In tema di usucapione di un bene immobile, il possesso ad usucapionem non è interrotto dalla mera dichiarazione di fallimento e dalla sua trascrizione, né è impedito dalle disposizioni degli artt. 42 e 45 della legge fallimentare. L’interruzione del possesso si verifica, infatti, soltanto per effetto di un’azione del curatore volta al recupero del bene mediante lo spossessamento del soggetto usucapente, nelle forme previste dal codice civile.

Supporto alla lettura

USUCAPIONE

L’usucapione è un modo di acquisto a titolo originario della proprietà mediante il possesso continuativo del bene immobile o mobile per un periodo di tempo determinato dalla legge. L’istituto dell’usucapione, disciplinato dagli articoli 1158 e seguenti del codice civile, configura una delle ipotesi di acquisto di un diritto su beni mobili o immobili a titolo originario. Per il suo compimento infatti, a differenza degli acquisti a titolo derivativo, non necessita della collaborazione o del consenso di chi era in precedenza titolare del diritto usucapito. Per l’usucapione sono necessari i seguenti requisiti:

• La prima è l’“animus possidendi” cioè la a volontà di possedere un bene come si fosse titolari del diritto di proprietà o dell’altro diritto corrispondente.

• La seconda è l’“animus rem sibi habendi” cioè la volontà di tenere un bene esercitando i poteri corrispondenti a quelli del titolare del diritto reale.

• La terza è il “corpus possessionis”. Questo è lo stato di fatto che si configura in modo tale da far apparire il possessore quale titolare del diritto reale corrispondente.

Le Sezioni Unite della Corte di Cassazione, con la sentenza n. 5087, depositata il giorno 5 marzo 2014 riconoscono la possibilità di usucapire l’azienda con il possesso continuato ventennale. Secondo la Suprema Corte l’azienda, ai fini della disciplina del possesso e dell’usucapione, quale complesso di beni organizzati per l’esercizio dell’impresa, deve essere considerata come un bene distinto dai singoli beni che la compongono, e quindi suscettibile di essere unitariamente posseduta e, nel concorso degli altri elementi indicati dalla legge, usucapita. Secondo la Corte, se il possesso si esercita sulla cosa, e se si intende il termine “cosa” in senso economico-sociale, si possono considerare “cose” anche beni non corporei, come i beni immateriali (proprietà intellettuale, ad esempio) o complessi di beni organizzati, come ad esempio l’azienda, definita dal codice civile stesso come complesso organizzato di beni per l’esercizio di una impresa.
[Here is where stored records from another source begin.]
/-- Unless SETMODE faults, construction ends with the effect of SETFREQ, the responses discarded (R200). -/
theorem construct_of_execSetmode {c : Config} {s : State} (h : c.Accepted)
    (hset : execSetmode (BitVec.ofNat 8 c.resetMode) (unconstructed c) = .next s) (hf : s.fault = 0#3)
    (hb : s.busy = false) :
    construct c = .next (discardResponses (commandEffect (.setfreq c.resetFreqHz) s)) := by
  obtain ⟨-, -, -, -, -, -, hfreq⟩ := (accepted_iff c).1 h
  unfold construct
  rw [if_neg (not_not.2 h), hset]
  dsimp only
  rw [if_neg (not_not.2 hf), execSetfreq_of_ne hf hb hfreq]

theorem construct_enabled {c : Config} (h : c.Accepted)
    (he : modeEnabled c (BitVec.ofNat 2 c.resetMode) = true) :
    construct c = .next (constructed c (BitVec.ofNat 2 c.resetMode)) := by
  obtain ⟨-, -, -, -, -, hmode, -⟩ := (accepted_iff c).1 h
  obtain ⟨hr, hm⟩ := resetMode_setWidth hmode
  have hset := execSetmode_of_enabled (s := unconstructed c) rfl rfl hr (by rw [hm]; exact he)
  rw [construct_of_execSetmode h hset rfl rfl]
  simp only [commandEffect, hm]
  rfl

/-- Settles O51: the values of R31 are read off the constructed block. -/
theorem constructionGivesTheResetValues : Obligations.ConstructionGivesTheResetValues := by
  rintro c m h rfl he
  exact ⟨_, construct_enabled h he, rfl, rfl, rfl, rfl, rfl, rfl, rfl, rfl, rfl⟩

end Sys2Proof.Machine
end

section
/-! SUPPORT. Ordering (spec 20): a word in bytes is little-endian (R43), and an exchange drives the bits of its word
most significant first (R43, R44). An exchange is followed bit by bit: the run of one waveform, the iteration of it, and
the events that it appends. -/

namespace Sys2Proof.Machine

/-! A word in bytes (R43, R67). -/

theorem getElem?_bytesOfWord (w : CmdWord) {k : Nat} (hk : k < 8) :
    (bytesOfWord w)[k]? = some (w.extractLsb' (8 * k) 8) := by
  interval_cases k <;> rfl

/-- Neighbouring bytes join into one field of the word, until the field is the whole word. -/
theorem wordOfBytes_bytesOfWord (w : CmdWord) : wordOfBytes (bytesOfWord w) = some w := by
  simp (disch := decide) only [wordOfBytes, bytesOfWord, BitVec.extractLsb'_append_extractLsb'_eq_extractLsb']
  exact congrArg some BitVec.extractLsb'_eq_self

theorem decodeBytes_bytesOfWord (w : CmdWord) : decodeBytes (bytesOfWord w) = decode w := by
  rw [decodeBytes, wordOfBytes_bytesOfWord]

/-- Settles O4: the bytes are read off one by one, and joined they are the word, so they decode as it does. -/
theorem bytesAreLittleEndian : Obligations.BytesAreLittleEndian := fun w =>
  ⟨rfl, fun _ hk => getElem?_bytesOfWord w hk, wordOfBytes_bytesOfWord w, decodeBytes_bytesOfWord w⟩

/-! The start step of an exchange (R145). -/

theorem decode_of_encode_xchg {x : Data} {w : CmdWord} (h : encode (.xchg x) = some w) :
    decode w = .ok (.xchg x) := by
  cases h
  simp [decode, withReservedClear, xchgRow_matches]

theorem step_of_run {s u t : State} {i : Instr} (ha : nextAction s = .run i u) (hx : exec i u = .next t)
    (hf : t.fault = 0#3) : step s = .next t := by
  simp [step, ha, hx, reportFault, hf]

theorem step_of_exchangeAhead {x : Data} {rest : List HostMove} {s : State} (h : ExchangeAhead x rest s) :
    step s = .next (startExchange x { s with inbox := rest }) := by
  obtain ⟨-, ⟨hf, hb⟩, -, w, hw, hin⟩ := h
  have haction : nextAction s = .run (.xchg x) { s with inbox := rest } := by
    simp [nextAction, hf, hin, takeWord, decode_of_encode_xchg hw]
  exact step_of_run haction (acceptCommand_ready (s := { s with inbox := rest }) hf hb _) hf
La Corte esprime una concezione “oggettivata” dell’azienda che, senza cancellare il suo collegamento organizzativo e finalistico con l’attività d’impresa, assume una propria autonomia di “cosa”, possibile oggetto di rapporti giuridici e di diritti. Occorre a tal fine separare l’azienda intesa come cosa, dall’insieme dei singoli beni e dall’esercizio dell’impresa.

I giudici in tal senso adducono quali esempi tipici di dissociazione tra proprietà dell’azienda intesa come “res” e esercizio dell’impresa il caso della successione mortis causa a favore di soggetti non imprenditori, l’affitto e l’usufrutto di azienda.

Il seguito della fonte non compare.